An essential step in the retroviral life cycle is encapsidation of the
genomic RNA. This process is highly specific and results in the
selection of the unspliced viral mRNA for packaging into progeny
virions against a high background of cellular mRNAs and subgenomic
viral RNAs. The viral genomic RNA is reported to represent approximately 1% of the mRNA in the cytoplasm of an infected cell yet
constitutes the vast majority of the mRNA in the virion. The basis for
the specificity of RNA packaging has two components: (i) the
cis-acting RNA packaging signals, known as 
(PSI) or E
(encapsidation) signals, and (ii) the trans-acting factors, namely, the Gag polyprotein, which specifically binds and sequesters the genomic viral RNA for encapsidation (24).
The cis-acting sequences required for encapsidation of HIV-1
RNA have been mapped by deletion and mutational analysis (1, 10,
23, 29). Initial studies indicated that the region between the
major splice donor and the start of gag were important for encapsidation; however, subsequent studies have suggested that other
sequences also play an important role (6, 7, 11, 25, 26, 31,
41). Of these regions, a stem-loop upstream of the major splice
donor which contains the putative dimerization initiation signal and a
stem-loop at the 5' end of the gag gene have been shown to
be important for Gag protein binding in vitro (6, 7, 11, 43)

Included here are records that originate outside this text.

/-- An element of a tile that fits lies where its register can hold it (R14). -/
theorem State.fits_bounds {s : State} {bits rows vl row el : Nat} (h : s.fits bits rows vl = true) (hr : row < rows) (he : el < vl) :
    row < 2 ^ 20 ∧ el < 2 ^ 20 := by
  have hw := s.hart.v.words_le
  have hl := s.lw_le
  have hp := s.lw_pos
  unfold State.fits tileFits at h
  rw [decide_eq_true_eq] at h
  generalize s.hart.v.words = words at *
  generalize s.lw = lw at *
  have cover : vl ≤ 8 * lw * wordsPerRow lw bits vl := by
    have groups : ∀ k, k ≤ groupsPerRow lw k * lw := fun k => le_ceilDiv_mul k hp
    have quarter := fun k => le_ceilDiv_mul k (b := 4) (by decide)
    have half := fun k => le_ceilDiv_mul k (b := 2) (by decide)
    by_cases h4 : bits = 4
    · subst h4
      have h1 := half vl
      have h2 := groups (ceilDiv vl 2)
      have h3 := quarter (groupsPerRow lw (ceilDiv vl 2))
      show vl ≤ 8 * lw * ceilDiv (groupsPerRow lw (ceilDiv vl 2)) 4
      nlinarith
    · have h1 := groups vl
      have h2 := quarter (groupsPerRow lw vl)
      have h3 := half (groupsPerRow lw vl)
      simp only [wordsPerRow, if_neg h4]
      split <;> nlinarith
  have one : 1 ≤ wordsPerRow lw bits vl := by
    by_contra h0
    rw [show wordsPerRow lw bits vl = 0 by omega] at cover
    omega
  have : rows ≤ rows * wordsPerRow lw bits vl := Nat.le_mul_of_pos_right _ one
  have : wordsPerRow lw bits vl ≤ rows * wordsPerRow lw bits vl := Nat.le_mul_of_pos_left _ (by omega)
  constructor
  · omega
  · have : 8 * lw * wordsPerRow lw bits vl ≤ 8 * 64 * 1024 := Nat.mul_le_mul (by omega) (by omega)
    omega

end Sys2Proof.Machine
end
end

section
/-! PROOFS. The elements of a tile: its element groups together, and what an instruction writes at a list of them (R19, R22, R91). -/

noncomputable section

namespace Sys2Proof.Machine

/-! ### Element groups -/

/-- The first groups of a row hold its first elements. -/
theorem rowGroups_flatten (lw vl row n : Nat) :
    ((List.range n).map fun j => (List.range (min lw (vl - lw * j))).map fun i => (row, lw * j + i)).flatten =
      (List.range (min (lw * n) vl)).map fun e => (row, e) := by
  induction n with
  | zero => simp
  | succ n ih =>
    have split : min (lw * (n + 1)) vl = min (lw * n) vl + min lw (vl - lw * n) := by
      rw [Nat.mul_succ]
      omega
    rw [List.range_succ, List.map_append, List.flatten_append, ih, split, List.range_add, List.map_append]
    simp only [List.map_cons, List.map_nil, List.flatten_cons, List.flatten_nil, List.append_nil, List.map_map]
    refine congrArg _ (List.map_congr_left fun i hi => ?_)
    have : i < min lw (vl - lw * n) := List.mem_range.1 hi
    simp only [Function.comp_apply]
    rw [show min (lw * n) vl = lw * n by omega]

/-- The groups of a tile together are its elements in order (R19). -/
theorem tileGroups_flatten {lw : Nat} (hl : 0 < lw) (rows vl : Nat) :
    ((List.range (tileGroups lw rows vl)).map (groupElems lw vl)).flatten = tileElems rows vl := by
  have whole : vl ≤ groupsPerRow lw vl * lw := le_ceilDiv_mul vl hl
  unfold tileGroups tileElems
  generalize hn : groupsPerRow lw vl = n at *
  induction rows with
  | zero => simp
  | succ r ih =>
    have group : ∀ j ∈ List.range n, groupElems lw vl (r * n + j) =
        (List.range (min lw (vl - lw * j))).map fun i => (r, lw * j + i) := by
      intro j hj
      have lt : j < n := List.mem_range.1 hj
      simp only [groupElems, hn]
      rw [Nat.mul_comm r n, Nat.mul_add_div (by omega), Nat.div_eq_of_lt lt, Nat.mul_add_mod, Nat.mod_eq_of_lt lt]
      rfl
    rw [Nat.succ_mul, List.range_add, List.map_append, List.flatten_append, ih, List.map_map, List.range_succ, List.map_append,
      List.flatten_append, show (groupElems lw vl ∘ (r * n + ·)) = fun j => groupElems lw vl (r * n + j) from rfl,
      List.map_congr_left group, rowGroups_flatten, show min (lw * n) vl = vl by rw [Nat.mul_comm]; omega]
    simp

theorem mem_tileElems {rows vl : Nat} {p : Nat × Nat} : p ∈ tileElems rows vl ↔ p.1 < rows ∧ p.2 < vl := by
  obtain ⟨r, e⟩ := p
  simp only [tileElems, List.mem_flatten, List.mem_map, List.mem_range]
  constructor
  · rintro ⟨l, ⟨a, ha, rfl⟩, hp⟩
    obtain ⟨b, hb, he⟩ := List.mem_map.1 hp
    cases he
    exact ⟨ha, List.mem_range.1 hb⟩
  · rintro ⟨hr, he⟩
    exact ⟨_, ⟨r, hr, rfl⟩, List.mem_map.2 ⟨e, List.mem_range.2 he, rfl⟩⟩

/-- The elements of a group that the first `k` elements of a tile fill lie among them. -/
theorem groupElems_lt_of_filled {lw vl k g : Nat} (h : g < elemsToGroups lw vl k) {p : Nat × Nat} (hp : p ∈ groupElems lw vl g) :
    p.1 * vl + p.2 < k := by
  simp only [groupElems, List.mem_map, List.mem_range] at hp
  obtain ⟨i, hi, rfl⟩ := hp
  have hl : 0 < lw := by omega
  have hv : 0 < vl := by omega
  have whole : vl ≤ groupsPerRow lw vl * lw := le_ceilDiv_mul vl hl
  unfold elemsToGroups at h
  rw [show max 1 vl = vl by omega] at h
  generalize groupsPerRow lw vl = n at *
  have hn : 0 < n := by
    rcases Nat.eq_zero_or_pos n with rfl | h0
    · omega
    · exact h0
  have kq := Nat.div_add_mod k vl
  have kr := Nat.mod_lt k hv
  have gq := Nat.div_add_mod g n
  have gr := Nat.mod_lt g hn
  have rq := Nat.div_mul_le_self (k % vl) lw
  have rn : k % vl / lw < n := (Nat.div_lt_iff_lt_mul hl).2 (by omega)
  generalize k / vl = q at *
  generalize k % vl = r at *
  generalize g / n = row at *
  generalize g % n = j at *
  dsimp only
  rcases Nat.lt_trichotomy row q with hlt | rfl | hgt
  · have : (row + 1) * vl ≤ q * vl := Nat.mul_le_mul_right vl hlt
    rw [Nat.succ_mul, Nat.mul_comm q vl] at this
    omega
  · have hj : j + 1 ≤ r / lw := by
      rw [Nat.mul_comm] at gq
      omega
    have : (j + 1) * lw ≤ r / lw * lw := Nat.mul_le_mul_right lw hj
    rw [Nat.succ_mul, Nat.mul_comm j lw] at this
    rw [Nat.mul_comm row vl]
    omega
  · have : (q + 1) * n ≤ row * n := Nat.mul_le_mul_right n hgt
    rw [Nat.succ_mul, Nat.mul_comm row n] at this
    omega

and RNA packaging in vivo (31, 33). The sequences required
for encapsidation of HIV-2 RNA have been less intensively studied
(19, 35). Deletion analyses have shown that sequences
upstream of the major splice donor have a more marked effect on
encapsidation of HIV-2 RNA than do sequences between the major splice
donor and the start of gag (35).
Mutational analyses of the nucleocapsid (NC) domain of HIV-1 Gag have
demonstrated the importance of the NC domain for encapsidation of viral
genomic RNA (12, 14, 20, 45). The NC domain lies toward the
C-terminal end of the Gag polyprotein. The NC proteins of all
retroviruses, with the exception of spumaviruses, contain one or two
copies of the sequence
Cys-X2-Cys-X4-His-X4-Cys, termed Cys-His motifs, which chelate zinc ions (36). NC proteins
are highly basic, often containing contiguous doublets or triplets of
basic residues flanking the Cys-His motifs. Mutations disrupting the
zinc fingers or the flanking basic residues result in defects in viral
RNA packaging. In vitro RNA-protein binding studies have shown that the
Gag polyprotein and the NC domain bind specifically to RNA containing
the HIV-1 packaging sequences (6, 7, 11, 12, 43).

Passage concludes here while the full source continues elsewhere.